■ **TRY IT**: Filter the lines below, copying only those with the string "issueCommand".

■ **Saved entries**:
_ _ _ _ _ _ _
-- ==== Sys2Proof/Machine/Modulation.lean ====
section
/-! DEFINITION. The modulation engine (spec/42_modulation.md): FM_RUN, AM_RUN, and the loop steps of FM_LOOP, AM_LOOP and
RELEASE_WAIT. The phase is the LUT multiplexer's selector (R142). -/

namespace Sys2Proof.Machine

/-- The FM sum c + FM_OFFSET[i], formed exactly (R144). -/
def fmSum (s : State) (i : Fin 32) : Int := frequencyOf s.fa + frequencyOf s.fmOffset[i]

/-- The FM tuning-word table: entry i is tw(c + FM_OFFSET[i]), each folding on its own (R144). -/
def fmTable (s : State) : Vector Word 32 := Vector.ofFn fun i => tuningWord (fmSum s i)

/-- FM_RUN (R151): ERR_NOINIT, ERR_FM_LOW, ERR_DOMAIN in this order (R239), each before any effect. -/
def execFmRun (s : State) : Host.Outcome State Fault Refusal :=
  if s.chipInit then
    if frequencyOf s.fa < Config.fmMinCarrier then .next (raiseError .fmLow s)
    else if ∀ i : Fin 32, inDomain (fmSum s i) then
      .next { emit (.intDis true) { s with fmtw := fmTable s, idx := 0 } with phase := .fmLoop }
    else .next (raiseError .domain s)
  else .next (raiseError .noInit s)

/-- AM_RUN (R161): no lower bound on the carrier. -/
def execAmRun (s : State) : Host.Outcome State Fault Refusal :=
  if s.chipInit then
    .next { emitAll [.ampEn true, .intDis true] { s with ctw := tuningWord (frequencyOf s.fa) } with
      idx := 0, phase := .amLoop }
  else .next (raiseError .noInit s)

/-- Run(h, _) in FM_LOOP (R152). -/
def runFmLoop (keyHeld : Bool) (s : State) : State :=
  let s := advanceIdx (emit .wdt (sendFrame (tableGet s.fmtw s.idx) s))
  if keyHeld then { emit (.intDis false) s with phase := .releaseWait } else s

/-- Run(h, _) in AM_LOOP (R162); AMP_DUTY keeps its last sample at the exit (R164). -/
def runAmLoop (keyHeld : Bool) (s : State) : State :=
  let s := advanceIdx (emitAll [.duty (tableGet s.amTable s.idx), .wdt] (sendFrame s.ctw s))
  if keyHeld then { emitAll [.ampEn false, .intDis false] s with phase := .releaseWait } else s

/-- Run(h, _) in RELEASE_WAIT (R171). -/
def runReleaseWait (keyHeld : Bool) (s : State) : State :=
  let s := emit .wdt s
  if keyHeld then s else complete .ok (emit .flush s)

end Sys2Proof.Machine
end

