-- ==== Sys2Proof/Machine/Dispatch.lean ====
section
/-! DEFINITION. The issue step of each command (spec/30_encoding.md R83): one arm per constructor of Instr. -/

namespace Sys2Proof.Machine

def exec (i : Instr) (s : State) : Host.Outcome State Fault Refusal :=
  match i with
  | .nop => Sys2Proof.Machine.execNop s
  | .resetChip => Sys2Proof.Machine.execResetChip s
  | .setFa f => Sys2Proof.Machine.execSetFa f s
  | .setFb f => Sys2Proof.Machine.execSetFb f s
  | .tune f => Sys2Proof.Machine.execTune f s
  | .program w => Sys2Proof.Machine.execProgram w s
  | .setFreq f => Sys2Proof.Machine.execSetFreq f s
  | .fmRun => Sys2Proof.Machine.execFmRun s
  | .amRun => Sys2Proof.Machine.execAmRun s
  | .sweepRun => Sys2Proof.Machine.execSweepRun s

end Sys2Proof.Machine
end

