/-- R235 with the constraint of R39: for every FM table the spec admits, ERR_DOMAIN is impossible for FA up to
124,925,000: from 75,000 to there FM_RUN starts. -/
def Obligations.FmRunStartsBelowTheTopMargin : Prop :=
  ∀ s : State, OffsetsBounded s → s.phase = .idle → s.chipInit = true → 75000 ≤ s.fa.toInt → s.fa.toInt ≤ 124925000 →
    ∃ t, exec .fmRun s = .next t ∧ t.phase = .fmLoop ∧ t.err = s.err

/-- R161: AM_RUN's issue step: CTW, IDX, the phase, AMPEN(1) then INTDIS(1), with no bound on FA; before a chip reset it
writes only ERR. (In a state no run reaches, whose FA is outside the domain, tw(FA) is a free value: log entry 5.) -/
def Obligations.AmRunStarts : Prop :=
  decodeCommand 0x0800000000#40 = .ok .amRun ∧ ∀ s : State, s.phase = .idle →
    (s.chipInit = true → exec .amRun s = .next
      { s with
        ctw := tuningWord s.fa.toInt, idx := 0, phase := .amLoop
        lines := { s.lines with ampEn := true, intDis := true }
        trace := s.trace ++ [.ampEn true, .intDis true] }) ∧
    (s.chipInit = false → exec .amRun s = .next { s with err := .noInit })

/-- R181: SWEEP_RUN's issue step: the lower endpoint, the span |FB - FA|, step 0, no event; before a chip reset it writes
only ERR. -/
def Obligations.SweepRunStarts : Prop :=
  decodeCommand 0x0900000000#40 = .ok .sweepRun ∧ ∀ s : State, s.phase = .idle →
    (s.chipInit = true → exec .sweepRun s = .next
      { s with
        swLow := if s.fb.toInt < s.fa.toInt then s.fb else s.fa
        swSpan := BitVec.ofInt 32 |s.fb.toInt - s.fa.toInt|
        swK := 0, phase := .sweepRamp }) ∧
    (s.chipInit = false → exec .sweepRun s = .next { s with err := .noInit })

/-- R236: each command that writes the DDS bus, before a chip reset, completes with ERR_NOINIT and does nothing else. -/
def Obligations.NoInitStopsBusCommands : Prop :=
  ∀ (s : State) (f w : Word), s.phase = .idle → s.chipInit = false →
    ∀ i ∈ [Instr.program w, .setFreq f, .fmRun, .amRun, .sweepRun], exec i s = .next { s with err := .noInit }

/-- R88, R89, R238: a reserved opcode, or an F0 opcode with OPD ≠ 0, completes with ERR_ILLEGAL and changes nothing else. -/
def Obligations.IllegalWordOnlyWritesErr : Prop :=
  ∀ (s : State) (w : Command), s.phase = .idle →
    0x0A ≤ (opOf w).toNat ∨ (opOf w ∈ [0x00#8, 0x01#8, 0x07#8, 0x08#8, 0x09#8] ∧ opdOf w ≠ 0) →
    issueCommand w s = .next { s with err := .illegal }

/-- R232, R241: errors are precise. A command that completes in its issue step with an error code has written nothing but
that code. -/
def Obligations.ErrorsArePrecise : Prop :=
  ∀ (s t : State) (w : Command), s.phase = .idle → issueCommand w s = .next t → t.phase = .idle → t.err ≠ .ok →
    t = { s with err := t.err }

/-! ### The loop steps -/

/-- R152: one FM_LOOP step, which sends entry IDX of FMTW, for either level of KEY_HELD; KEY_READY does not matter and ERR is not written. -/
def Obligations.FmLoopStep : Prop :=
  ∀ (s : State) (h r : Bool), s.phase = .fmLoop →
    runPhase h r s =
      { s with
        ddsWord := s.fmtw[s.idx.toNat], ddsValid := true, idx := s.idx + 1
        phase := if h then .releaseWait else .fmLoop
        lines := { s.lines with d := 0x00, wClk := false, fqUd := false, intDis := if h then false else s.lines.intDis }
        trace := s.trace ++ frame s.fmtw[s.idx.toNat] ++ [.wdt] ++ if h then [.intDis false] else [] }

/-- R162: one AM_LOOP step for either level of KEY_HELD: the carrier frame, entry IDX of AM_TABLE, the
kick. -/
def Obligations.AmLoopStep : Prop :=
  ∀ (s : State) (h r : Bool), s.phase = .amLoop →
    runPhase h r s =
      { s with
        ddsWord := s.ctw, ddsValid := true, idx := s.idx + 1
        phase := if h then .releaseWait else .amLoop
        lines :=
          { s.lines with
            d := 0x00, wClk := false, fqUd := false, ampDuty := s.amTable[s.idx.toNat]
            ampEn := if h then false else s.lines.ampEn, intDis := if h then false else s.lines.intDis }
        trace := s.trace ++ frame s.ctw ++ [.duty s.amTable[s.idx.toNat], .wdt] ++
          if h then [.ampEn false, .intDis false] else [] }

/-- R171: one RELEASE_WAIT step: a kick; once KEY_HELD is sampled 0, a flush, and the command completes with OK. -/
def Obligations.ReleaseWaitStep : Prop :=
  ∀ (s : State) (r : Bool), s.phase = .releaseWait →
    runPhase true r s = { s with trace := s.trace ++ [.wdt] } ∧
    runPhase false r s = { s with trace := s.trace ++ [.wdt, .flush], err := .ok, phase := .idle }

/-- R182 with R183: one SWEEP_RAMP step at each k of the ramp: SYNC(1) before the first frame only, the frame of
tw(SW_LOW + floor(k · SW_SPAN / 256)), the kick, and SWEEP_END after step 255. -/
def Obligations.SweepRampStep : Prop :=
  ∀ (s : State) (h r : Bool), s.phase = .sweepRamp → s.swK.toNat ≤ 255 →
    runPhase h r s =
      { s with
        ddsWord := tuningWord (s.swLow.toInt + ((s.swK.toNat * s.swSpan.toNat / 256 : Nat) : Int)), ddsValid := true
        swK := BitVec.ofNat 9 (s.swK.toNat + 1)
        phase := if s.swK.toNat = 255 then .sweepEnd else .sweepRamp
        lines := { s.lines with d := 0x00, wClk := false, fqUd := false, sync := if s.swK = 0 then true else s.lines.sync }
        trace := s.trace ++ (if s.swK = 0 then [.sync true] else []) ++
          frame (tuningWord (s.swLow.toInt + ((s.swK.toNat * s.swSpan.toNat / 256 : Nat) : Int))) ++ [.wdt] }

/-- R184: one SWEEP_END step for either level of KEY_READY. -/
def Obligations.SweepEndStep : Prop :=
  ∀ (s : State) (h r : Bool), s.phase = .sweepEnd →
    runPhase h r s =
      { s with
        ddsWord := tuningWord s.swLow.toInt, ddsValid := true
        swK := if r then s.swK else 0
        phase := if r then .idle else .sweepRamp
        err := if r then .ok else s.err
        lines := { s.lines with d := 0x00, wClk := false, fqUd := false, sync := false }
        trace := s.trace ++ [.sync false] ++ frame (tuningWord s.swLow.toInt) ++ [.wdt] ++ if r then [.flush] else [] }

/-- R183, R185: the ramp is SW_LOW + floor(k · SW_SPAN / 256); it starts at SW_LOW, does not decrease, stays below the
high endpoint unless the span is 0, and is the value of the carried-remainder accumulator. -/
def Obligations.RampValues : Prop :=
  ∀ (low span : Word),
    (∀ k : Nat, rampValue low span k = low.toInt + ((k * span.toNat / 256 : Nat) : Int)) ∧
    rampValue low span 0 = low.toInt ∧
    (∀ j k : Nat, j ≤ k → rampValue low span j ≤ rampValue low span k) ∧
    (∀ k : Nat, k ≤ 255 → 0 < span.toNat → rampValue low span k < low.toInt + span.toNat) ∧
    (∀ k : Nat, rampValue low span k = low.toInt + (rampAccumulator span.toNat k).1)

/-- R109, R181: while a sweep runs in a state of the invariants, every frequency it applies tw to is in the domain. -/
def Obligations.SweepFrequenciesInDomain : Prop :=
  ∀ s : State, Inv s → SweepRegs s → s.phase = .sweepRamp ∨ s.phase = .sweepEnd →
    inDomain s.swLow.toInt ∧ ∀ k : Nat, k ≤ 256 → inDomain (rampValue s.swLow s.swSpan k)

/-! ### Runs of the loops -/

/-- R143, R153: while KEY_HELD is sampled 0 and no reset comes, n FM_LOOP steps from IDX = 0 send entries 0, 1, … mod 32,
each frame followed by one kick, stay in the loop and change no table. -/
def Obligations.FmRunWalksTheTable : Prop :=
  ∀ (n : Nat) (s : State), s.phase = .fmLoop → s.idx = 0 →
    Upcoming n (fun x => x.rst = false ∧ x.keyHeld = false) s →
    ∃ t, Sys2Proof.core.run n s = .next t ∧ t.phase = .fmLoop ∧ t.fmtw = s.fmtw ∧ t.idx.toNat = n % 32 ∧
      t.trace = s.trace ++ (List.range n).flatMap fun j => frame s.fmtw[j % 32] ++ [.wdt]

/-- R143, R163: the same for AM_LOOP: the carrier frame, then sample n mod 32; DDS_WORD is CTW from the first step on. -/
def Obligations.AmRunWalksTheTable : Prop :=
  ∀ (n : Nat) (s : State), s.phase = .amLoop → s.idx = 0 →
    Upcoming n (fun x => x.rst = false ∧ x.keyHeld = false) s →
    ∃ t, Sys2Proof.core.run n s = .next t ∧ t.phase = .amLoop ∧ t.ctw = s.ctw ∧ t.idx.toNat = n % 32 ∧
      (0 < n → t.ddsWord = s.ctw) ∧
      t.trace = s.trace ++ (List.range n).flatMap fun j =>
        frame s.ctw ++ [.duty s.amTable[j % 32], .wdt]

/-- R185: with no reset, a sweep at k = 0 takes exactly 257 steps to its poll: SYNC(1), the 256 ramp frames each with its
kick, SYNC(0), the low-endpoint frame and its kick; KEY_READY at the 257th step alone decides between completing with a
flush and ramping again. -/
def Obligations.SweepRampIs257Frames : Prop :=
  ∀ (s : State) (x : Inputs), s.phase = .sweepRamp → s.swK = 0 → Upcoming 257 (fun x => x.rst = false) s →
    (s.env.pins :: s.env.script)[256]? = some x →
    ∃ t, Sys2Proof.core.run 257 s = .next t ∧ t.phase = (if x.keyReady then .idle else .sweepRamp) ∧
      t.swLow = s.swLow ∧ t.swSpan = s.swSpan ∧ (x.keyReady = false → t.swK = 0) ∧ (x.keyReady = true → t.err = .ok) ∧
      t.trace = s.trace ++ [.sync true] ++
        ((List.range 256).flatMap fun k => frame (tuningWord (rampValue s.swLow s.swSpan k)) ++ [.wdt]) ++
        [.sync false] ++ frame (tuningWord s.swLow.toInt) ++ [.wdt] ++ if x.keyReady then [.flush] else []

/-! ### Steps of the whole machine -/

/-- R34, R82, R261: which step is enabled. RST gives the reset step in every state; in IDLE a presented command is taken
and issued; in every other phase the block runs one loop step on the sampled inputs. With no command in IDLE the block
waits: the model's choice for a step of the environment alone (log entry 2), like what the environment drives next. -/
def Obligations.StepTakesTheEnabledStep : Prop :=
  ∀ s : State,
    (s.env.pins.rst = true → step s = .next (advanceInputs (blockReset s))) ∧
    (s.env.pins.rst = false → s.phase = .idle → s.env.pins.cmdValid = false → step s = .next (advanceInputs s)) ∧
    (s.env.pins.rst = false → s.phase = .idle → s.env.pins.cmdValid = true →
      ∃ t, issueCommand s.env.pins.cmd (acceptCommand s) = .next t ∧ step s = .next (advanceInputs t)) ∧
    (s.env.pins.rst = false → s.phase ≠ .idle →
      step s = .next (advanceInputs (runPhase s.env.pins.keyHeld s.env.pins.keyReady s)))

/-- R83: when the presented word decodes to a command and the block can take it, the step is that command's issue step
on the state with the command taken off the port, after which the environment (the model's own, log entry 2) drives its
next levels; and presenting a word with withFetchWord is enough for that. -/
def Obligations.StepRunsTheDecodedCommand : Prop :=
  (∀ (s : State) (i : Instr), Issues s i →
    ∃ t, exec i (acceptCommand s) = .next t ∧ step s = .next (advanceInputs t)) ∧
  (∀ (s : State) (i : Instr) (w : Nat), decodeTableWord 40 w = some i → Issues (s.withFetchWord 40 w) i)

/-- The model's environment (log entry 2): a step leaves the block's own state as its rule says and then drives the
script's next levels, or free ones; a command presented and not taken stays presented (R82). -/
def Obligations.EnvironmentAfterAStep : Prop :=
  ∀ (s : State) (x : Inputs), x = s.env.script.headD (freeInputs s.env.draws) →
    { advanceInputs s with env := s.env } = s ∧
    (advanceInputs s).env.script = s.env.script.tail ∧
    (advanceInputs s).env.pins.rst = x.rst ∧ (advanceInputs s).env.pins.keyHeld = x.keyHeld ∧
    (advanceInputs s).env.pins.keyReady = x.keyReady ∧
    (s.env.pins.cmdValid = false → (advanceInputs s).env.pins = x) ∧
    (s.env.pins.cmdValid = true →
      (advanceInputs s).env.pins.cmdValid = true ∧ (advanceInputs s).env.pins.cmd = s.env.pins.cmd)

/-- R82, R273: while BUSY, a presented command is held, not lost and not executed: it is still presented after the step,
and the block's state does not depend on it. -/
def Obligations.BusyBlockHoldsTheCommand : Prop :=
  ∀ (s : State) (v : Bool) (w : Command), s.phase ≠ .idle → s.env.pins.rst = false →
    ∃ t u, step s = .next t ∧ step (withCommand v w s) = .next u ∧ { u with env := t.env } = t ∧
      (v = true → u.env.pins.cmdValid = true ∧ u.env.pins.cmd = w)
_ _ _ _ _ _ _
■ **ANSWER SPACE**:
    issueCommand w s = .next { s with err := .illegal }
  ∀ (s t : State) (w : Command), s.phase = .idle → issueCommand w s = .next t → t.phase = .idle → t.err ≠ .ok →
      ∃ t, issueCommand s.env.pins.cmd (acceptCommand s) = .next t ∧ step s = .next (advanceInputs t)) ∧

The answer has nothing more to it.